The Last Ride
Somewhere in The Badlands . . .
The sun glowed huge and orange as it sank below the horizon. They had been riding hard all day, and it was time to stop and set up camp. Scouting an area close to the river, they finally chose a spot at the base of a cliff. Here, they would be protected from the wind.
Brian fed and watered the horses, while Justin unrolled their sleeping gear and started the fire.
Done with his equine duties, Brian pulled two rabbits out of the game sack and expertly began the process of skinning and gutting.
"I don't know how much longer I can eat rabbit," Brian grumbled.
"We still have some of the smoked rattlesnake."
"I'd rather have fresh meat tonight."
"Well . . . that's always on the menu," Justin said coyly.
"Sunshine, I hate to break it to you, but you ain't smelling so fresh right now."
"Oh, and I suppose you smell like a bed of roses?"

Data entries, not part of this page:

-- ==== Sys2Proof/Tests/Slice0.lean ====
section
/-! SUPPORT. The tests of the model: ill-formed terms that the checks of WellFormed refuse, worked examples whose results come from the spec or from hand calculation by its rules, and for every statement with hypotheses a state and operands that meet them together. -/

open Sys2Proof Sys2Proof.Machine

namespace Sys2Proof.Tests

-- Each theorem is checked before the next begins: kernel evaluations side by side would need more memory.
set_option Elab.async false

/-! ### Well-formed commands: one ill-formed term for each check -/

/-- A contribution, an interval and a bring-up input that are in order. -/
def okContrib : Contrib := { op := .add, cls := 0, mask := 1, words := 0, agent := .parade }
/-- A token with a signature of 96 bytes. -/
def okToken : TokenIn := ⟨2, 1, List.replicate 96 0⟩

/-- Rows that share an opcode are told apart by func. -/
theorem test_wf_func : ([Instr.movi 0 { func := 1 }, .movhi 0 {}, .rfstoreSlot 0 { func := 1 } {} {}, .rfstoreReg 0 {} {} {},
    .phase 0 { func := 1 }, .phaseAnn 0 {}, .fence 0 { func := 1 }, .fenceE 0 {}].map wellFormed).all (!·) = true := by
  decide

theorem test_wf_func_ok : ([Instr.movi 0 {}, .movhi 0 { func := 1 }, .rfstoreSlot 0 {} {} {}, .rfstoreReg 0 { func := 1 } {} {},
    .phase 0 {}, .phaseAnn 0 { func := 1 }, .fence 0 {}, .fenceE 0 { func := 1 }].map wellFormed).all id = true := by decide

/-- Contributions, frame errors, fills, frames of errors, payloads and host blocks. -/
theorem test_wf_memory : ([Instr.reductionContribution 0 { okContrib with mask := 0 },
    .reductionContribution 0 { okContrib with n := 0 }, .reductionContribution 0 { okContrib with agent := .host }, .lineFill 0 false { bad := [0x13FB0000000 / 64] },
    .vportCrcError 0 0 { replays := 0 }, .vportCrcError 0 0 { replays := 5 }, .fecErrorRate 0 0 1 1 1,
    .data { src := 1 } (List.replicate 4097 0) 0, .hdmRead ⟨32, {}⟩, .hdmWrite ⟨63, {}⟩ 0 0 false none].map wellFormed).all (!·) =
      true := by decide +kernel

/-- The HBM blocks that a command finds bad as it reads lie in addressable HBM. -/
theorem test_wf_upset : (let e : HbmEcc := { bad := [0x13FB0000000 / 64] }
    let m : MemUpset := { hbm := e }
    let u : Upset := { mem := m }
    [Instr.ld 0 ⟨{}, u⟩, .st 0 ⟨{}, u⟩, .dldm 0 {} {} u, .qpop 0 {} {} u, .mma 0 {} {} u, .mmat 0 {} {} u, .gfill 0 {} {} u,
     .mmv 0 {} {} u, .faultDelivery 0 ⟨0, m⟩, .microTransferDone 0 ⟨0, u⟩, .pageWalkDone .host 0 false ⟨false, e⟩, .tagApertureRead ⟨0, e⟩,
     .updateGroupDone 0 ⟨0, m⟩, .copy ⟨0, m⟩, .hdmRead ⟨0, m⟩, .hdmWrite ⟨0, m⟩ 0 0 false none].map wellFormed).all (!·) = true := by
  decide +kernel

/-- At most one reading for each sensor and stack, one count for each activity, and a sensor that exists. -/
theorem test_wf_power : ([Instr.powerInterval { temps := List.replicate 65 0 }, .powerInterval { hbmTemps := List.replicate 21 0 },
    .powerInterval { acts := List.replicate 15 0 }, .railCheck [] [(64, 0)]].map wellFormed).all (!·) = true := by decide

/-- Bring-up inputs: calibration block 0 is none, service firmware stays at no step outside 6 to 10, and only steps 6 and 7
have substeps. -/
theorem test_wf_bringup : ([({ badCal := [0] } : BringIn), { stuck := some 5 }, { stuck := some 11 }, { stuck := some 6 },
    { stuck := some 8, sub := 1 }].all
    (fun b => ([Instr.cxlReset [b], .cxlResetMemoryClear [b], .mainPgRise [b], .devRstRelease [b], .cxlPerstRelease [b],
      .bringupStepTimeout [b], .serviceFwTimeout [b], .reset 0 [b], .fwActivate true [b], .fwPatchSelect 0 [b],
      .lcTransition okToken [b], .lcEndPhase2 0 [b], .dbgUnlock (.token okToken) [b]].map wellFormed).all (!·))) = true := by
  decide

/-- Signatures, public keys, MACs, and the targets of a register write. -/
theorem test_wf_sizes : ([Instr.lcTransition { okToken with signature := [0] } [], .keyExchange .doe 0 (List.replicate 95 0),
    .finish ⟨.i3c, List.replicate 47 0⟩,
    .dbgUnlock (.signature [0]) [], .dbgUnlock (.token { okToken with signature := [] }) [],
    .registerWrite .host (.reg (2 ^ 52)) 4 0, .registerWrite .host (.bar2 0x100000) 4 0,
    .registerWrite .host (.hdm (some (2 ^ 64))) 8 0].map wellFormed).all (!·) = true := by decide

/-! ### The worked examples of the spec -/

/-- "conversions from FP32" (R52 to R54). -/
theorem test_convert_examples :
    fConvert .fp32 .bf16 .ieee 0x3F808000 = (0x3F80, .none) ∧ fConvert .fp32 .bf16 .ieee 0x3F818000 = (0x3F82, .none) ∧
    fConvert .fp32 .e4m3 .sat 0x43E60000 = (0x7E, .none) ∧ fConvert .fp32 .e4m3 .ieee 0x43E60000 = (0x7E, .none) ∧
    fConvert .fp32 .e4m3 .sat 0x43FA0000 = (0x7E, .onlyOF) ∧
    fConvert .fp32 .e4m3 .ieee 0x43FA0000 = (0x7F, { of := true, nv := true }) ∧
    fConvert .fp32 .e5m2 .sat 0x43FA0000 = (0x60, .none) ∧ fConvert .fp32 .e5m2 .ieee 0x43FA0000 = (0x60, .none) := by
  decide +kernel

"Here, this one's ready." Brian tossed one of the bloody rabbits, and Justin caught it deftly. He skewered the small body and set it over the fire to roast.
"After dinner, why don't we go down to the river and clean up?"
"Sounds good." Brian liked to clean up with Justin.
Later that night . . .
They appeared to be fighting. Their bodies twisted and clung and glowed red. But they were simply making love. Frenzied, sweet, rough love by the light of the fire. The fever had come upon them as they splashed in the dark river. Justins body had been dipped in silver by the pale starlight, and Brian had been seized with a lust so powerful they had barely made it back to camp.
Now, he bit Justin's neck again and again as he fucked him. Justin held on tightly and pressed him closer. He made it easy for the man to consume him.
Justin was close. So close. One more bite. One more bite, and he would come.
And then he felt it. There. Ahhh. It was sharper, deeper than the rest, and it was what he needed. He sobbed from the pain and blacked out from the pleasure.
"Knocked your ass out, didn't I?" Brian gloated as he rolled away to light a cigarette.
Justin didn't answer.
"Still fainting after all these years. I'm sooo flattered."
Still, no answer.
Brian turned to look at Justin, who appeared to be sleeping.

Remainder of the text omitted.